There's something in the diffidence of Kyle Eastwood's playing that suggests that his famous father has been a mixed blessing. Being jazz-loving Clint's bass-playing son (and sharing both his father's physiognomy and dislike of superfluous chat), Eastwood has found the doors of the world's jazz clubs swinging open for him.
But he knows that if the impact of his name on the box office is substantial, the downside is that starstruck audiences will watch but not listen, and jazz audiences will listen and complain about the hype.
Doubts about these things might well contribute to young Eastwood's curious combination of a withdrawn and retiring sound (as if he's not sure he wants you to hear him) with a bass technique of formidable agility and lyricism - and, for that matter, his band's tendency to sound as if it's practising in a college rehearsal room until it eventually wakes up to where it really is.
At the Pizza Express, against a noisy audience in the early stages, they delivered Sonny Rollins's bop classic Oleo as if they didn't expect anybody to take much note of it, and then a mellow Eastwood original that began in reflective mood and quickly wound up to a mid-tempo swinger.
A subtle Eastwood solo intro, focused on delicate melodic dances very high on the fingerboard, then opened out into an emphatic feature suggestive of a McCoy Tyner band, but even by the fourth tune - a crisp account of Tom Waits's I Beg Your Pardon - the atmosphere of hesitant shyness hadn't yet receded.
But then it did on an original from Eastwood and his pianist Jon Regen, the North African-tinged Marrakesh.

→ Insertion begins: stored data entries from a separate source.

/-- Registers of the map, part 6. -/
def regTable6 : List RegDesc :=
  [ ⟨0xC8008, 0x4, 1, [⟨16, 16, .rw, .opt⟩, ⟨8, 8, .rw, .opt⟩, ⟨4, 4, .rw, .opt⟩]⟩,
    ⟨0xC800C, 0x4, 1, [⟨16, 16, .rw, .opt⟩, ⟨0, 16, .ro, .live⟩]⟩,
    ⟨0xC8010, 0x4, 1, [⟨16, 16, .ro, .live⟩, ⟨0, 16, .ro, .live⟩]⟩,
    ⟨0xC8014, 0x4, 1, [⟨0, 16, .ro, .num 0⟩]⟩,
    ⟨0xC8018, 0x4, 1, [⟨16, 16, .ro, .num 0⟩, ⟨0, 16, .ro, .num 0⟩]⟩,
    ⟨0xC801C, 0x4, 1, [⟨0, 16, .ro, .num 0⟩]⟩,
    ⟨0xC8100, 0x20, 16, [⟨20, 12, .rw, .opt⟩, ⟨8, 12, .rw, .opt⟩, ⟨0, 8, .rw, .opt⟩]⟩,
    ⟨0xC8104, 0x20, 16, [⟨20, 12, .rw, .opt⟩, ⟨12, 8, .rw, .opt⟩, ⟨4, 8, .rw, .opt⟩, ⟨3, 1, .rw, .opt⟩]⟩,
    ⟨0xC8108, 0x20, 16, [⟨16, 16, .rw, .opt⟩, ⟨8, 8, .rw, .opt⟩]⟩,
    ⟨0xC810C, 0x20, 16, [⟨24, 8, .rw, .opt⟩, ⟨17, 7, .rw, .opt⟩, ⟨0, 16, .rw, .opt⟩]⟩,
    ⟨0xC8110, 0x20, 16, [⟨27, 5, .ro, .num 0⟩, ⟨26, 1, .ro, .num 0⟩, ⟨25, 1, .ro, .num 0⟩, ⟨24, 1, .ro, .num 0⟩, ⟨19, 4, .ro, .num 0⟩, ⟨6, 13, .ro, .num 0⟩]⟩,
    ⟨0xC8114, 0x20, 16, [⟨16, 16, .rc, .num 0⟩, ⟨0, 16, .ro, .live⟩]⟩,
    ⟨0xD0000, 0x4, 1, [⟨30, 2, .ro, .num 0⟩, ⟨27, 3, .ro, .num 0⟩, ⟨24, 3, .ro, .num 0⟩, ⟨23, 1, .ro, .num 0⟩, ⟨22, 1, .ro, .num 0⟩, ⟨21, 1, .ro, .num 0⟩, ⟨20, 1, .ro, .num 0⟩, ⟨18, 2, .ro, .opt⟩]⟩,
    ⟨0xD0004, 0x4, 1, [⟨16, 16, .rw, .opt⟩, ⟨15, 1, .rw, .opt⟩, ⟨2, 2, .ro, .opt⟩, ⟨0, 2, .ro, .opt⟩]⟩,
    ⟨0xD0008, 0x4, 1, [⟨16, 16, .ro, .num 0⟩, ⟨8, 8, .rc, .num 0⟩, ⟨0, 8, .rc, .num 0⟩]⟩,
    ⟨0xD0010, 0x4, 1, [⟨16, 16, .ro, .live⟩, ⟨8, 8, .ro, .num 0⟩, ⟨4, 4, .ro, .num 0⟩]⟩,
    ⟨0xD0014, 0x4, 1, [⟨16, 16, .ro, .live⟩, ⟨8, 8, .ro, .num 0⟩, ⟨4, 4, .ro, .num 0⟩]⟩,
    ⟨0xD0018, 0x4, 1, [⟨0, 16, .ro, .num 0⟩]⟩,
    ⟨0xD001C, 0x4, 1, [⟨28, 4, .ro, .num 0⟩, ⟨25, 3, .ro, .num 0⟩, ⟨0, 24, .ro, .num 0⟩]⟩,
    ⟨0xD0100, 0x10, 5, [⟨16, 16, .ro, .num 0⟩, ⟨0, 16, .ro, .num 0⟩]⟩,
    ⟨0xD0104, 0x10, 5, [⟨28, 4, .ro, .num 0⟩, ⟨16, 8, .rc, .num 0⟩, ⟨0, 16, .ro, .num 0⟩]⟩,
    ⟨0xD0108, 0x10, 5, [⟨31, 1, .ro, .num 0⟩, ⟨0, 16, .ro, .num 0⟩]⟩,
    ⟨0xD0200, 0x4, 1, [⟨24, 6, .ro, .live⟩, ⟨18, 6, .ro, .strap⟩, ⟨17, 1, .ro, .opt⟩, ⟨16, 1, .ro, .num 0⟩, ⟨9, 7, .ro, .num 0⟩, ⟨4, 4, .ro, .num 0⟩]⟩,
    ⟨0xD0204, 0x4, 1, [⟨0, 16, .ro, .opt⟩]⟩ ]

/-- Registers of the map, part 7. -/
def regTable7 : List RegDesc :=
  [ ⟨0xD0208, 0x4, 1, [⟨16, 16, .ro, .num 0⟩, ⟨0, 16, .ro, .num 0⟩]⟩,
    ⟨0xD020C, 0x4, 1, [⟨16, 16, .ro, .num 0⟩, ⟨8, 8, .ro, .num 0⟩, ⟨0, 8, .ro, .num 0⟩]⟩,
    ⟨0xD0210, 0x4, 1, [⟨0, 32, .ro, .num 0⟩]⟩,
    ⟨0xD0214, 0x4, 1, [⟨24, 8, .rc, .num 0⟩, ⟨16, 8, .rc, .num 0⟩, ⟨8, 8, .rc, .num 0⟩, ⟨0, 8, .rc, .num 0⟩]⟩,
    ⟨0xD0220, 0x4, 4, [⟨0, 32, .rc, .num 0⟩]⟩,
    ⟨0xE0000, 0x4, 1, [⟨0, 32, .wo, .num 0⟩]⟩,
    ⟨0xE0004, 0x4, 1, [⟨8, 2, .rw, .num 0⟩, ⟨0, 4, .rw, .num 0⟩]⟩,
    ⟨0xE0008, 0x4, 1, [⟨0, 25, .rw, .num 0⟩]⟩,
    ⟨0xE000C, 0x4, 1, [⟨0, 32, .wo, .num 0⟩]⟩,
    ⟨0xE0010, 0x4, 1, [⟨31, 1, .ro, .num 0⟩, ⟨30, 1, .ro, .num 0⟩, ⟨29, 1, .ro, .num 1⟩, ⟨28, 1, .w1c, .num 0⟩, ⟨25, 3, .ro, .num 0⟩, ⟨24, 1, .w1c, .num 0⟩, ⟨23, 1, .w1c, .num 0⟩, ⟨22, 1, .w1c, .num 0⟩, ⟨21, 1, .w1c, .num 0⟩, ⟨20, 1, .w1c, .num 0⟩, ⟨17, 3, .ro, .num 0⟩, ⟨0, 13, .ro, .num 0⟩]⟩,
    ⟨0xE0014, 0x4, 1, [⟨31, 1, .ro, .num 0⟩, ⟨24, 7, .ro, .num 0⟩, ⟨0, 12, .ro, .num 0⟩]⟩,
    ⟨0xE0018, 0x4, 1, [⟨16, 16, .ro, .num 50⟩, ⟨0, 16, .ro, .num 0⟩]⟩,
    ⟨0xE001C, 0x4, 1, [⟨16, 16, .rc, .num 0⟩, ⟨0, 16, .rc, .num 0⟩]⟩,
    ⟨0xE0020, 0x4, 1, [⟨16, 16, .ro, .live⟩, ⟨5, 5, .ro, .live⟩, ⟨0, 5, .ro, .live⟩]⟩,
    ⟨0xE0024, 0x4, 1, [⟨31, 1, .ro, .live⟩, ⟨30, 1, .ro, .live⟩, ⟨28, 2, .ro, .live⟩, ⟨26, 2, .ro, .live⟩]⟩,
    ⟨0xE0028, 0x4, 1, [⟨0, 32, .ro, .live⟩]⟩,
    ⟨0xE1000, 0x4, 320, [⟨0, 32, .ro, .live⟩]⟩,
    ⟨0xF0000, 0x4, 1, [⟨31, 1, .ro, .live⟩, ⟨30, 1, .ro, .live⟩, ⟨29, 1, .ro, .live⟩, ⟨28, 1, .ro, .live⟩, ⟨27, 1, .ro, .num 0⟩, ⟨26, 1, .ro, .num 0⟩, ⟨24, 2, .ro, .num 0⟩, ⟨16, 8, .ro, .live⟩, ⟨8, 8, .ro, .live⟩, ⟨0, 8, .ro, .live⟩]⟩,
    ⟨0xF0004, 0x4, 1, [⟨0, 16, .ro, .live⟩]⟩,
    ⟨0xF0008, 0x4, 1, [⟨0, 6, .ro, .live⟩]⟩,
    ⟨0xF000C, 0x4, 1, [⟨0, 32, .ro, .live⟩]⟩,
    ⟨0xF0010, 0x4, 1, [⟨0, 32, .ro, .live⟩]⟩,
    ⟨0xF0014, 0x4, 1, [⟨24, 8, .rc, .num 0⟩, ⟨16, 8, .rc, .num 0⟩, ⟨8, 8, .rc, .num 0⟩, ⟨0, 8, .rc, .num 0⟩]⟩,
    ⟨0xF0018, 0x4, 1, [⟨0, 32, .ro, .num 0⟩]⟩ ]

The percussive McCoy Tyner flavour that frequently surfaced in the show was a powerful characteristic here, but saxophonist Joel Frahm sounded far less rehearsed on soprano than he had on tenor, the ensemble interplay jumped a couple of notches, and a confident eagerness entered the performance.
Thelonious Monk's We See, played in double-tempo, found drummer Sunny Jain skimming along, and Joel Frahm was by now delivering a sax line that had a volatile life and destiny of its own.
Frahm's quirkily catchy original Paint the Fence completed the recovery, by which time the audience was hooked on the music and not just on how young Kyle's cheekbones caught the light.